Шарлотт рвет фотографии, но изображения уже отпечатались у нее в мозгу. Она думает о том, чтобы бежать. Конечно, ей легко удастся ускользнуть в наступающем хаосе, в особенности потому, что, в отличие от начала Оккупации, когда все бежали из Парижа, теперь беженцы, наоборот, стремятся в город, надеясь, что здесь будет безопасно. «Радио-подъезд» уверенно заявляет, что немцы не станут разрушать город при отступлении, а союзники – бомбить его перед наступлением. В конце концов, Париж – это Париж. Но каким образом они смогут уехать? Поезда практически не ходят. У нее даже велосипеда нет. И куда ей деваться? Кузен Лорана написал ей из Авиньона, что родители Лорана погибли во время масштабных бомбардировок в мае. Она уже давно не получала весточки от отца, и теперь, когда места, где он скрывался, прежде оккупированные итальянцами, перешли под контроль немцев, она тревожится о нем еще больше.
Через две недели после Дня взятия Бастилии она приходит в магазин и обнаруживает на крыльце еще одну коробку.

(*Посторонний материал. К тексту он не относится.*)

-- ==== Sys2Proof/Machine/Hod.lean ====
section
/-! DEFINITION. The Hods: copies and gathers, their parts and their completion (R41, R201 to R211, R361 to R366). -/

namespace Sys2Proof.Machine

/-! ## Configuration of an operation (R202, R361) -/

/-- Whether the source, and the destination, of a copy is global. -/
def cpySrcGlob : CpyDir → Bool
  | .g2l | .g2g => true
  | .l2g | .l2l => false
def cpyDstGlob : CpyDir → Bool
  | .l2g | .g2g => true
  | .g2l | .l2l => false

def grpCode : Grp → Nat
  | .wave => 0
  | .stage => 1
  | .team => 2

/-- How many copies of a participant group a wave has supplied (R363). -/
def Team.copies (t : Team) (wave : Nat) (g : Grp) : Nat := (tget t.joined (4 * wave + grpCode g)).getD 0

/-- The waves of a participant group (R202). -/
def grpWaves (s : State) (id : Nat) (w : Wave) (g : Grp) : List Nat :=
  match g with
  | .wave => [id]
  | .stage => (s.teamWaves w.team).filter fun i => (s.wave i).stage == w.stage
  | .team => s.teamWaves w.team

/-- The operation that a wave's next copy of a group joins, if another wave has begun it. -/
def joinOp (s : State) (id : Nat) (w : Wave) (g : Grp) : Option (Nat × HodOp) :=
  s.hops.find? fun o => o.2.team == w.team && o.2.gather.isNone && o.2.grp == g &&
    o.2.seq == (s.team w.team).copies id g && o.2.expect.contains id

/-- Operations that a cluster's Hod holds (R201): those of a saved team stand in its context image (R210). -/
def hodCount (s : State) (cluster : Nat) : Nat :=
  (s.hops.filter fun o => o.2.cluster == cluster && (s.team o.2.team).life != .saved).length

/-- The first use of a handle by an operation (Table 10-2). -/
def fillHandle (s : State) (team : Nat) (h : Option Nat) (readers op : Nat) : State :=
  match h with
  | none => s
  | some n =>
    let x : Handle := { st := .filling, readers := readers, releases := 0, status := 0, t := 0, op := op }
    s.updTeam team fun t => { t with handles := tput t.handles n x }

/-! ## Parts (R204, R364) -/

/-- The parts of a segment. -/
def segParts (dir : CpyDir) (len : Nat) (x : Seg) : List HPart :=
  (List.range (len / 16)).map fun i =>
    { wave := x.wave, lane := x.lane, src := some (x.src + 16 * i), dst := x.dst + 16 * i, srcLoc := !cpySrcGlob dir,
      dstLoc := !cpyDstGlob dir, bytes := [], waits := none }

/-- Number a list from `n`. -/
def numbered {α : Type} : Nat → List α → Tbl α
  | _, [] => []
  | n, x :: xs => (n, x) :: numbered (n + 1) xs

/-- The partition and PASID of an operation. -/
def hodSpace (s : State) (o : HodOp) : Nat × Nat :=
  let g := s.gang (s.team o.team).gang
  (g.part, (s.grid (gridKey g.part g.vertex)).pasid)

/-- The status of an operation: that of its lowest failing lane (R206). -/
def hodStatus (o : HodOp) : Nat :=
  match o.gather with
  | none => 0
  | some k => match leastBy (·.1) k.fails with
    | none => 0
    | some f => f.2

/-- An operation is complete: its registration ends, its handle is FULL, and its waves count it as done (R153, R206, R208). -/
def hodEnd (s : State) (op : Nat) (o : HodOp) : State :=
  let s1 := { s with hops := tdel s.hops op }
  let s2 := match o.gather with
    | none => s1
    | some k => snapDrop s1 (hodSpace s o).1 k.slot
  let s3 := match o.handle with
    | none => s2
    | some n => s2.updTeam o.team fun t =>
        { t with handles := tput t.handles n { handleOf t n with st := .full, status := hodStatus o, t := o.t } }
  recheckHandles (completeOp s3 op o.t) o.team

/-- Whether an operation has nothing left to do. -/
def HodOp.empty (o : HodOp) : Bool :=
  o.started && o.parts == [] && (match o.gather with
    | none => true
    | some k => k.todo == [])

/-- An operation that has nothing to do from its start completes there (R363, R366). -/
def hodNone (s : State) (op : Nat) : State :=
  match tget s.hops op with
  | none => s
  | some o => if o.empty then hodEnd s op o else s

/-- HOD_OPERATION_START: with no slice expected any more, a copy is divided into its parts (R204). -/
def hodStart (s : State) (op : Nat) : State :=
  match tget s.hops op with
  | none => s
  | some o =>
    if o.started ∨ o.expect ≠ [] then s
    else
      let o := { o with started := true, parts := numbered 0 (o.segs.flatMap (segParts o.dir o.len)) }
      hodNone { s with hops := tput s.hops op o } op

/-- A wave that retires is expected no more (R204). -/
def hodLeave (s : State) (wave : Nat) : State :=
  (tkeys s.hops).foldl (fun s i => hodStart { s with hops := tupd s.hops i fun o =>
    { o with expect := o.expect.filter (· != wave) } } i) s

/-! ## CPY (R202, R203, R362, R363) -/

/-- The first local address of a list whose bytes are not all in the gang's local memory: engines do not reach the
residual window (R362). -/
def hodRange (size len : Nat) (xs : List (Bool × Nat)) : Option Nat :=
  (xs.find? fun x => x.1 && decide (size < x.2 + len)).map (·.2)

/-- The checks 2 to 6 of R362 on a slice, in order: a trap code and its info. -/
def cpyCheck (s : State) (c : Ctx) (dir : CpyDir) (len : Nat) (h : Option Nat) (readers : Nat) (g : Grp)
    (segs : List Seg) : Option (Nat × Nat) :=
  let size := localSize s (s.teamOf c.w).gang
  let range := match h with
    | none => none
    | some n => if (s.gridOf c.w).handles ≤ n then some n else none
  match range with
  | some n => some (13, n)
  | none =>
    match (segs.flatMap fun x => [x.src, x.dst]).find? fun a => a % 16 != 0 with
    | some a => some (3, a)
    | none =>
      match hodRange size len (segs.flatMap fun x => [(!cpySrcGlob dir, x.src), (!cpyDstGlob dir, x.dst)]) with
      | some a => some (4, a)
      | none =>
        match joinOp s c.id c.w g with
        | some (_, o) =>
          if o.dir = dir ∧ o.len = len ∧ o.handle = h ∧ (h.isNone ∨ o.readers = readers) then none
          else some (15, h.getD 0xFF)
        | none => match h with
          | none => none
          | some n =>
            let x := handleOf (s.teamOf c.w) n
            if x.st = .free then none else some (14, n + 256 * hstateCode x.st)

В этот раз достаточно тяжелую, чтобы в ней могли быть книги. Она отпирает лавку, затаскивает коробку внутрь и усаживает Виви в детском тупичке с книжкой с картинками и тряпичной куклой. Вся эта суета занимает некоторое время, но наконец она возвращается к коробке. Ветхий от многократного использования картон – дефицит не позволяет ничего выбрасывать – поддается легко. Она раскрывает коробку. Внутри никаких книг. Только известняковый блок. Нет, погодите, это еще не все. Рядом с большим блоком лежит камень поменьше. Взрослый камень и детский камень. Какую-то секунду она думает, что ее сейчас вырвет. Потом тошнота проходит, но страх остается. Конечно, они не станут убивать ребенка. Если только не решат, что это – маленький фриц. По срокам такое явно невозможно, но людям, охваченным жаждой мести, не свойственно проверять свидетельства о рождении.
Джулиану о «посылке» она не говорит ничего, равно как и об угрозах консьержки, и о фотографиях. Помочь он все равно не может. Он и есть ее проблема. Кроме того, ей и не нужно рассказывать ему, что происходит. Он знает. Знает лучше, чем она сама. До нее доходят слухи, а у него есть доступ к информации. Рапорты до сих пор поступают, папки пополняются, хотя немцы уже больше ничего не читают. Они слишком заняты спасением собственных шкур. Но не Джулиан. Он полон решимости спасти их с Виви. Может, он пытается облегчить свое чувство вины за то, что выжил. Может, он просто порядочный человек. А может, – и эту мысль она упорно пытается выкинуть из головы – он ее любит. Он придумывает все новые способы, и каждая идея еще более дикая, чем предыдущая.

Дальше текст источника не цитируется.